Agreed. But the Ryerson location makes sense to a degree as it is right downtown. Although Apple's pattern does fit a bi-level heritage buliding (which is what they have tended to do in the past) for a flagship store. Maybe they got some sort of sweet deal and decided to go here instead?

Another thing to consider....... Apple has been known to wait years for the perfect location for a flagship store.


----------



## gmark2000

ender78 said:


> Toronto is the most likely location for a flagship store, why build a second store so close to Yorkdale if it isnt a flagship store.
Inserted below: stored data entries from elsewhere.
/-! ## setPath -/

@[simp] theorem Group.setPath_ref (g : Group) (b : Bool) (p : Option Path) : (g.setPath b p).ref = g.ref := by unfold Group.setPath; split <;> rfl
@[simp] theorem Group.setPath_status (g : Group) (b : Bool) (p : Option Path) : (g.setPath b p).status = g.status := by unfold Group.setPath; split <;> rfl
@[simp] theorem Group.setPath_core (g : Group) (b : Bool) (p : Option Path) : (g.setPath b p).core = g.core := by unfold Group.setPath; split <;> rfl
@[simp] theorem Group.setPath_pc (g : Group) (b : Bool) (p : Option Path) : (g.setPath b p).pc = g.pc := by unfold Group.setPath; split <;> rfl
@[simp] theorem Group.setPath_x (g : Group) (b : Bool) (p : Option Path) : (g.setPath b p).x = g.x := by unfold Group.setPath; split <;> rfl
@[simp] theorem Group.setPath_lanes (g : Group) (b : Bool) (p : Option Path) : (g.setPath b p).lanes = g.lanes := by unfold Group.setPath; split <;> rfl
@[simp] theorem Group.setPath_stage (g : Group) (b : Bool) (p : Option Path) : (g.setPath b p).stage = g.stage := by unfold Group.setPath; split <;> rfl
@[simp] theorem Group.setPath_segs (g : Group) (b : Bool) (p : Option Path) : (g.setPath b p).segs = g.segs := by unfold Group.setPath; split <;> rfl
@[simp] theorem Group.setPath_frame (g : Group) (b : Bool) (p : Option Path) : (g.setPath b p).frame = g.frame := by unfold Group.setPath; split <;> rfl
@[simp] theorem Group.setPath_issue1 (g : Group) (b : Bool) (p : Option Path) : (g.setPath b p).issue1 = g.issue1 := by unfold Group.setPath; split <;> rfl
@[simp] theorem Group.setPath_units (g : Group) (b : Bool) (p : Option Path) : (g.setPath b p).units = g.units := by unfold Group.setPath; split <;> rfl
@[simp] theorem Group.setPath_segIssued (g : Group) (b : Bool) (p : Option Path) : (g.setPath b p).segIssued = g.segIssued := by unfold Group.setPath; split <;> rfl
@[simp] theorem Group.setPath_segDone (g : Group) (b : Bool) (p : Option Path) : (g.setPath b p).segDone = g.segDone := by unfold Group.setPath; split <;> rfl
@[simp] theorem Group.setPath_retq (g : Group) (b : Bool) (p : Option Path) : (g.setPath b p).retq = g.retq := by unfold Group.setPath; split <;> rfl
@[simp] theorem Group.setPath_rstart (g : Group) (b : Bool) (p : Option Path) : (g.setPath b p).rstart = g.rstart := by unfold Group.setPath; split <;> rfl
@[simp] theorem Group.setPath_rB (g : Group) (b : Bool) (p : Option Path) : (g.setPath b p).rB = g.rB := by unfold Group.setPath; split <;> rfl
@[simp] theorem Group.setPath_genK (g : Group) (b : Bool) (p : Option Path) : (g.setPath b p).genK = g.genK := by unfold Group.setPath; split <;> rfl
@[simp] theorem Group.setPath_genB (g : Group) (b : Bool) (p : Option Path) : (g.setPath b p).genB = g.genB := by unfold Group.setPath; split <;> rfl
@[simp] theorem Group.setPath_vstep (g : Group) (b : Bool) (p : Option Path) : (g.setPath b p).vstep = g.vstep := by unfold Group.setPath; split <;> rfl
@[simp] theorem Group.setPath_dmask (g : Group) (b : Bool) (p : Option Path) : (g.setPath b p).dmask = g.dmask := by unfold Group.setPath; split <;> rfl
@[simp] theorem Group.setPath_closing (g : Group) (b : Bool) (p : Option Path) : (g.setPath b p).closing = g.closing := by unfold Group.setPath; split <;> rfl
@[simp] theorem Group.setPath_preemptAt (g : Group) (b : Bool) (p : Option Path) : (g.setPath b p).preemptAt = g.preemptAt := by unfold Group.setPath; split <;> rfl
@[simp] theorem Group.setPath_trapMode (g : Group) (b : Bool) (p : Option Path) : (g.setPath b p).trapMode = g.trapMode := by unfold Group.setPath; split <;> rfl
@[simp] theorem Group.setPath_tcode (g : Group) (b : Bool) (p : Option Path) : (g.setPath b p).tcode = g.tcode := by unfold Group.setPath; split <;> rfl
@[simp] theorem Group.setPath_tpc (g : Group) (b : Bool) (p : Option Path) : (g.setPath b p).tpc = g.tpc := by unfold Group.setPath; split <;> rfl
@[simp] theorem Group.setPath_taddr (g : Group) (b : Bool) (p : Option Path) : (g.setPath b p).taddr = g.taddr := by unfold Group.setPath; split <;> rfl
@[simp] theorem Group.setPath_taux (g : Group) (b : Bool) (p : Option Path) : (g.setPath b p).taux = g.taux := by unfold Group.setPath; split <;> rfl
@[simp] theorem Group.setPath_held (g : Group) (b : Bool) (p : Option Path) : (g.setPath b p).held = g.held := by unfold Group.setPath; split <;> rfl
@[simp] theorem Group.setPath_detected (g : Group) (b : Bool) (p : Option Path) : (g.setPath b p).detected = g.detected := by unfold Group.setPath; split <;> rfl
@[simp] theorem Group.setPath_regs (g : Group) (b : Bool) (p : Option Path) : (g.setPath b p).regs = g.regs := by unfold Group.setPath; split <;> rfl
@[simp] theorem Group.setPath_monitor (g : Group) (b : Bool) (p : Option Path) : (g.setPath b p).monitor = g.monitor := by unfold Group.setPath; split <;> rfl
@[simp] theorem Group.setPath_tx (g : Group) (b : Bool) (p : Option Path) : (g.setPath b p).tx = g.tx := by unfold Group.setPath; split <;> rfl
@[simp] theorem Group.setPath_acu (g : Group) (b : Bool) (p : Option Path) : (g.setPath b p).acu = g.acu := by unfold Group.setPath; split <;> rfl
@[simp] theorem Group.setPath_sat (g : Group) (b : Bool) (p : Option Path) : (g.setPath b p).sat = g.sat := by unfold Group.setPath; split <;> rfl
@[simp] theorem Group.setPath_mscope (g : Group) (b : Bool) (p : Option Path) : (g.setPath b p).mscope = g.mscope := by unfold Group.setPath; split <;> rfl
@[simp] theorem Group.setPath_planes (g : Group) (b : Bool) (p : Option Path) : (g.setPath b p).planes = g.planes := by unfold Group.setPath; split <;> rfl
@[simp] theorem Group.setPath_mcmds (g : Group) (b : Bool) (p : Option Path) : (g.setPath b p).mcmds = g.mcmds := by unfold Group.setPath; split <;> rfl
@[simp] theorem Group.setPath_swait (g : Group) (b : Bool) (p : Option Path) : (g.setPath b p).swait = g.swait := by unfold Group.setPath; split <;> rfl
@[simp] theorem Group.setPath_swalk (g : Group) (b : Bool) (p : Option Path) : (g.setPath b p).swalk = g.swalk := by unfold Group.setPath; split <;> rfl
@[simp] theorem Group.setPath_park (g : Group) (b : Bool) (p : Option Path) : (g.setPath b p).park = g.park := by unfold Group.setPath; split <;> rfl
@[simp] theorem Group.setPath_blocked (g : Group) (b : Bool) (p : Option Path) : (g.setPath b p).blocked = g.blocked := by unfold Group.setPath; split <;> rfl
@[simp] theorem Group.setPath_snap (g : Group) (b : Bool) (p : Option Path) : (g.setPath b p).snap = g.snap := by unfold Group.setPath; split <;> rfl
To clarify the "high-profile" and "flagship" designations to Apple:



ifoAppleStore said:


> Six stores are designated as "high-profile" stores, meaning their location, size and configuration designate them as very special. These stores are SoHo (NYC), North Michigan Avenue (Chicago), Ginza (Tokyo), Union Square (N. Calif.), Osaka (Japan) and Regent Street (London). Of these stores, three are designated as "flagship" stores:
> SoHo (New York City)
> 
> 
> 
> 
> 
> 
> 
> 
> North Michigan Avenue (Chicago)
> 
> 
> 
> 
> 
> 
> 
> 
> and Union Square (San Franscisco).


----------



## CorSter

Black Plywood. If it's black, it's apple.


----------



## trump

https://jobs.apple.com/cgi-bin/WebObjects/Employment.woa/14/wo/rhKgjYj1voqDCe42WoHWl0/2.50

Apple has posted the jobs for the Eaton Centre store...didn't take long eh?


----------



## 8127972

Some observations:

- Seeing that there are jobs posted means that the downtown store is going to happen shortly. I'd say in the next six to seven months or so. Perhaps NOT in the Ryerson location. But that's just my opinion. 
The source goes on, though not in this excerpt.